1. Preferential trade arrangements

This is the phrase used at the World Trade Organization for unilaterally offered trade
preferences, such as lower or zero tariffs, to a trading partner. Among these are the Generalized
System of Preferences programmes, which allow wealthy nations to give advantageous tariffs to
imports from poorer nations. They also include non-reciprocal preferential arrangements made
possible by a General Council waiver, which exempts the member from the Most Favored
Nation principle.

2. Free trade area

A free trade agreement is an agreement between two or more countries to lower import and
export restrictions. With little to no restrictions from the government impeding their interchange,
goods and services can be bought and sold across international borders under a free trade
policy.
Free trade between neighbours, municipalities, and states is essentially the same as free trade
on an international scale. However, it enables companies in each nation to concentrate on
creating and marketing commodities that make the best use of local resources while importing
goods that are scarce or unavailable domestically. The combination of domestic production and
international trade enables economies to grow more quickly while better satisfying consumer
demands.

3. Customs union

A customs union is the third stage of economic integration. It allows no tariffs or other barriers
on trade among members (as in a free trade area), and in addition it harmonizes trade policies
(such as the setting of common tariff rates) toward the rest of the world.

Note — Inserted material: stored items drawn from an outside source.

-- ==== Sys2Proof/Machine/Sequencer.lean ====
section
/-! DEFINITION. The sequencer: the actions that are no records (R224, R225), what the agent does next in each phase (R222), the
CMD port at a step boundary (R220, R290), and where a record is placed for the next step. -/

namespace Sys2Proof.Machine

/-- `step_end_seen` (R224). -/
def stepEndSeen (s : State) : Flow :=
  if s.hdrValid = false then .raised (raise .missingHeader s)
  else if s.capacityExceeded then .raised (raise .allocationFailure s)
  else .ok { s with phase := .decompressing }

/-- `step_decompress` (R225). -/
def stepDecompress (s : State) : Flow :=
  match inflate s.params.inflateUnit s.pay with
  | none => .stuck .infNoAnswer
  | some .err => .raised (raise .decompressError s)
  | some (.ok bytes) =>
    if bytes.length ≠ s.expRaw then .raised (raise (.sizeMismatch s.expRaw bytes.length) s)
    else sdeEnter { s with raw := bytes, pay := [] }

/-- What the next step consists of. -/
inductive Next where
  /-- No step is enabled: the agent waits, or the phase is terminal (R222, R227, R272). -/
  | idle
  /-- A record is executed. -/
  | run (i : Instr)
  /-- The step is this and no record's: a sequencer action, or a record that could not be read. -/
  | seq (f : Flow)
deriving DecidableEq, Repr

/-- The frame at `pos`: `frame_read` says whether there is one and what reading it raises (R123), the decoder which. -/
def fetchFrame (s : State) : Next :=
  match frameRead s with
  | .ok _ =>
    match decode (.frame (s.params.src.drop s.pos)) with
    | .ok i _ => .run i
    | .bad _ => .seq (frameRead s)
  | .raised s' => .seq (.raised s')
  | .stuck f => .seq (.stuck f)

/-- The scanline at `rpos` (R95); one that RAW does not hold whole stops the model. -/
def fetchScanline (s : State) : Next :=
  match decode (.scanline s.stride (s.raw.drop s.rpos)) with
  | .ok i _ => .run i
  | .bad _ => .seq (.stuck (.rawOutOfBounds (s.rpos + s.stride)))

/-- The step table (R222). In `Start` with `CMD_DECODE` recorded the next record is `SIG` (R90, R122); no run comes to a
boundary there, since the command and the signature are one step (R221, log 9). -/
def fetch (s : State) : Next :=
  match s.phase with
  | .start => if s.cmd = 1 then .run .sig else .idle
  | .signatureChecked => fetchFrame s
  | .reading => .seq (.stuck .readingAtBoundary)
  | .headerKnown => fetchFrame s
  | .payloadAccumulating => fetchFrame s
  | .endSeen => .seq (stepEndSeen s)
  | .decompressing => .seq (stepDecompress s)
  | .defiltering => fetchScanline s
  | .done => .idle
  | .failed => .idle

/-- What the host does at this boundary. -/
inductive HostAct where
  | reset (port : List PortAction)
  | command (i : Instr)
  | nothing
deriving DecidableEq, Repr

/-- The CMD port at a boundary: a command counts in `Start` only (R237), codes 0 and 3 are nothing (R220). -/
def hostAct (s : State) : HostAct :=
  match s.cmdPort with
  | [] => .nothing
  | .idle :: _ => .nothing
  | .reset :: port => .reset port
  | .code c :: _ =>
    if s.phase = .start then
      match decode (.cmd c s.params.cfgWidth s.params.cfgHeight s.params.rawIn) with
      | .ok i _ => .command i
      | .bad _ => .nothing
    else .nothing

/-! ### Placing a record for the next step -/

/-- A byte sequence with bytes stored at an offset, what lies before and after them kept. -/
def storeAt (offset : Nat) (bytes s : List Byte) : List Byte :=
  s.take offset ++ List.replicate (offset - s.length) 0 ++ bytes ++ s.drop (offset + bytes.length)

/-- The state in which the next step fetches the given record: a record of SRC stands at `pos`, in a phase that reads one, with
a source that answers; a scanline is the only one of an image of one row, under that image's header; a command is on the port in
`Start` (log 10, log 11). -/
def placeRecord (r : Record) (s : State) : State :=
  match r with
  | .sig bytes =>
    { s with
      phase := .start, cmd := 1, cmdPort := [],
      params := { s.params with src := storeAt s.pos bytes s.params.src, srcAnswers := .inf } }
  | .frame bytes =>
    { s with
      phase := if s.phase.inChunkLoop then s.phase else .signatureChecked, cmdPort := [],
      params := { s.params with src := storeAt s.pos bytes s.params.src, srcAnswers := .inf } }
  | .scanline stride bytes =>
    { commitHeader (hostHeader (BitVec.ofNat 32 (stride / bpp)) 1) s with
      phase := .defiltering, cmdPort := [], raw := bytes, row := 0, pixSize := stride, pix := [] }
  | .cmd code w h raw =>
    { s with
      phase := .start, cmdPort := [.code code],
      params := { s.params with cfgWidth := w, cfgHeight := h, rawIn := raw } }

end Sys2Proof.Machine
end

The purposes for
establishing a customs union normally include increasing economic efficiency and establishing
closer political and cultural ties between the member countries. The most famous example is the
European Union (EU),or European Common Market, formed in 1957 by West Germany, France,
Italy, Belgium, the Netherlands, and Luxembourg.
4. Common market

A common market is a fourth form of economic integration where all participating nations
impose uniform external tariffs and eliminate trade barriers like tariffs and quotas on goods,
services and factors of production for instance labour and capital, between the countries.
Therefore all goods and services can flow freely under this trading bloc but uniform trade policy
is imposed to non-members. Besides that, factors of productuon can only move freely in
common market stage. If otherwise, economic integration is still in custom union stage. The
most well-known example of a common market is the European Common Market, which aims to
facilitate the free flow of goods, capital, services, and labour within the European Union.

5. Economic union
One of the various types of trade blocs is an economic union. It implies a pact between nations
that permits unrestricted trade in goods, services, and labor. With the purpose of boosting the
economies of all the member nations, the union aims to remove trade obstacles within its
membership. To ensure that member nations coordinate their policies, taxation, and government
expenditure connected to the agreement, the union needs the integration of monetary and fiscal
policies. They also share a single currency with fixed exchange rates.